#### TASK INSTRUCTIONS
Whenever the word "tables" appears in a line of the listing, copy that line.

#### EXTRACTED DATA
@[simp] theorem neighbourBeyond_keeps (s : State) (pt : RoutePoint) (length : Nat) :
    ((neighbourBeyond s pt length).1).straps = s.straps ∧
    ((neighbourBeyond s pt length).1).tables = s.tables ∧
    ((neighbourBeyond s pt length).1).sit = s.sit ∧
    ((neighbourBeyond s pt length).1).bru = s.bru ∧
    ((neighbourBeyond s pt length).1).slu = s.slu ∧
    ((neighbourBeyond s pt length).1).osu = s.osu ∧
    ((neighbourBeyond s pt length).1).als = s.als ∧
    ((neighbourBeyond s pt length).1).pending = s.pending ∧
    ((neighbourBeyond s pt length).1).sdu.part = s.sdu.part ∧
    ((neighbourBeyond s pt length).1).sdu.deferred = s.sdu.deferred ∧
    ((neighbourBeyond s pt length).1).sdu.reason = s.sdu.reason ∧
    ((neighbourBeyond s pt length).1).sdu.cause = s.sdu.cause ∧
    ((neighbourBeyond s pt length).1).opu.lastDistance = s.opu.lastDistance ∧
    ((neighbourBeyond s pt length).1).opu.hold = s.opu.hold ∧
    ((neighbourBeyond s pt length).1).opu.history = s.opu.history ∧
    ((neighbourBeyond s pt length).1).opu.position = s.opu.position ∧
    ((neighbourBeyond s pt length).1).opu.trail = s.opu.trail ∧
    ((neighbourBeyond s pt length).1).opu.report = s.opu.report ∧
    ((neighbourBeyond s pt length).1).opu.updateDue = s.opu.updateDue ∧
    ((neighbourBeyond s pt length).1).mrh.posted = s.mrh.posted ∧
    ((neighbourBeyond s pt length).1).mrh.confirmed = s.mrh.confirmed ∧
    ((neighbourBeyond s pt length).1).csu.cycle = s.csu.cycle ∧
    ((neighbourBeyond s pt length).1).csu.substitutes = s.csu.substitutes ∧
    ((neighbourBeyond s pt length).1).csu.running = s.csu.running ∧
    ((neighbourBeyond s pt length).1).csu.awaiting = s.csu.awaiting ∧
    ((neighbourBeyond s pt length).1).csu.endReport = s.csu.endReport ∧
    ((neighbourBeyond s pt length).1).csu.lastNumber = s.csu.lastNumber ∧
    ((neighbourBeyond s pt length).1).csu.standbyStart = s.csu.standbyStart ∧
    ((neighbourBeyond s pt length).1).csu.substTimer = s.csu.substTimer ∧
    ((neighbourBeyond s pt length).1).csu.echoLimit = s.csu.echoLimit := by
  simp only [neighbourBeyond]
  (repeat' split) <;> simp [walk_keeps_any]

@[simp] theorem neighbour_keeps (s : State) (pt : RoutePoint) (d : PointData) :
    ((neighbour s pt d).1).straps = s.straps ∧
    ((neighbour s pt d).1).tables = s.tables ∧
    ((neighbour s pt d).1).sit = s.sit ∧
    ((neighbour s pt d).1).bru = s.bru ∧
    ((neighbour s pt d).1).slu = s.slu ∧
    ((neighbour s pt d).1).osu = s.osu ∧
    ((neighbour s pt d).1).als = s.als ∧
    ((neighbour s pt d).1).pending = s.pending ∧
    ((neighbour s pt d).1).sdu.part = s.sdu.part ∧
    ((neighbour s pt d).1).sdu.deferred = s.sdu.deferred ∧
    ((neighbour s pt d).1).sdu.reason = s.sdu.reason ∧
    ((neighbour s pt d).1).sdu.cause = s.sdu.cause ∧
    ((neighbour s pt d).1).opu.lastDistance = s.opu.lastDistance ∧
    ((neighbour s pt d).1).opu.hold = s.opu.hold ∧
    ((neighbour s pt d).1).opu.history = s.opu.history ∧
    ((neighbour s pt d).1).opu.position = s.opu.position ∧
    ((neighbour s pt d).1).opu.trail = s.opu.trail ∧
    ((neighbour s pt d).1).opu.report = s.opu.report ∧
    ((neighbour s pt d).1).opu.updateDue = s.opu.updateDue ∧
    ((neighbour s pt d).1).mrh.posted = s.mrh.posted ∧
    ((neighbour s pt d).1).mrh.confirmed = s.mrh.confirmed ∧
    ((neighbour s pt d).1).csu.cycle = s.csu.cycle ∧
    ((neighbour s pt d).1).csu.substitutes = s.csu.substitutes ∧
    ((neighbour s pt d).1).csu.running = s.csu.running ∧
    ((neighbour s pt d).1).csu.awaiting = s.csu.awaiting ∧
    ((neighbour s pt d).1).csu.endReport = s.csu.endReport ∧
    ((neighbour s pt d).1).csu.lastNumber = s.csu.lastNumber ∧
    ((neighbour s pt d).1).csu.standbyStart = s.csu.standbyStart ∧
    ((neighbour s pt d).1).csu.substTimer = s.csu.substTimer ∧
    ((neighbour s pt d).1).csu.echoLimit = s.csu.echoLimit := by
  simp only [neighbour]
  (repeat' split) <;> simp

@[simp] theorem curvatureReading_keeps (s : State) (pt : RoutePoint) :
    ((curvatureReading s pt).1).straps = s.straps ∧
    ((curvatureReading s pt).1).tables = s.tables ∧
    ((curvatureReading s pt).1).sit = s.sit ∧
    ((curvatureReading s pt).1).bru = s.bru ∧
    ((curvatureReading s pt).1).slu = s.slu ∧
    ((curvatureReading s pt).1).osu = s.osu ∧
    ((curvatureReading s pt).1).als = s.als ∧
    ((curvatureReading s pt).1).pending = s.pending ∧
    ((curvatureReading s pt).1).sdu.part = s.sdu.part ∧
    ((curvatureReading s pt).1).sdu.deferred = s.sdu.deferred ∧
    ((curvatureReading s pt).1).sdu.reason = s.sdu.reason ∧
    ((curvatureReading s pt).1).sdu.cause = s.sdu.cause ∧
    ((curvatureReading s pt).1).opu.lastDistance = s.opu.lastDistance ∧
    ((curvatureReading s pt).1).opu.hold = s.opu.hold ∧
    ((curvatureReading s pt).1).opu.history = s.opu.history ∧
    ((curvatureReading s pt).1).opu.position = s.opu.position ∧
    ((curvatureReading s pt).1).opu.trail = s.opu.trail ∧
    ((curvatureReading s pt).1).opu.report = s.opu.report ∧
    ((curvatureReading s pt).1).opu.updateDue = s.opu.updateDue ∧
    ((curvatureReading s pt).1).mrh.posted = s.mrh.posted ∧
    ((curvatureReading s pt).1).mrh.confirmed = s.mrh.confirmed ∧
    ((curvatureReading s pt).1).csu.cycle = s.csu.cycle ∧
    ((curvatureReading s pt).1).csu.substitutes = s.csu.substitutes ∧
    ((curvatureReading s pt).1).csu.running = s.csu.running ∧
    ((curvatureReading s pt).1).csu.awaiting = s.csu.awaiting ∧
    ((curvatureReading s pt).1).csu.endReport = s.csu.endReport ∧
    ((curvatureReading s pt).1).csu.lastNumber = s.csu.lastNumber ∧
    ((curvatureReading s pt).1).csu.standbyStart = s.csu.standbyStart ∧
    ((curvatureReading s pt).1).csu.substTimer = s.csu.substTimer ∧
    ((curvatureReading s pt).1).csu.echoLimit = s.csu.echoLimit := by
  simp only [curvatureReading]
  (repeat' split) <;> simp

#### EXERCISE ANSWER
    ((neighbourBeyond s pt length).1).tables = s.tables ∧
    ((neighbour s pt d).1).tables = s.tables ∧
    ((curvatureReading s pt).1).tables = s.tables ∧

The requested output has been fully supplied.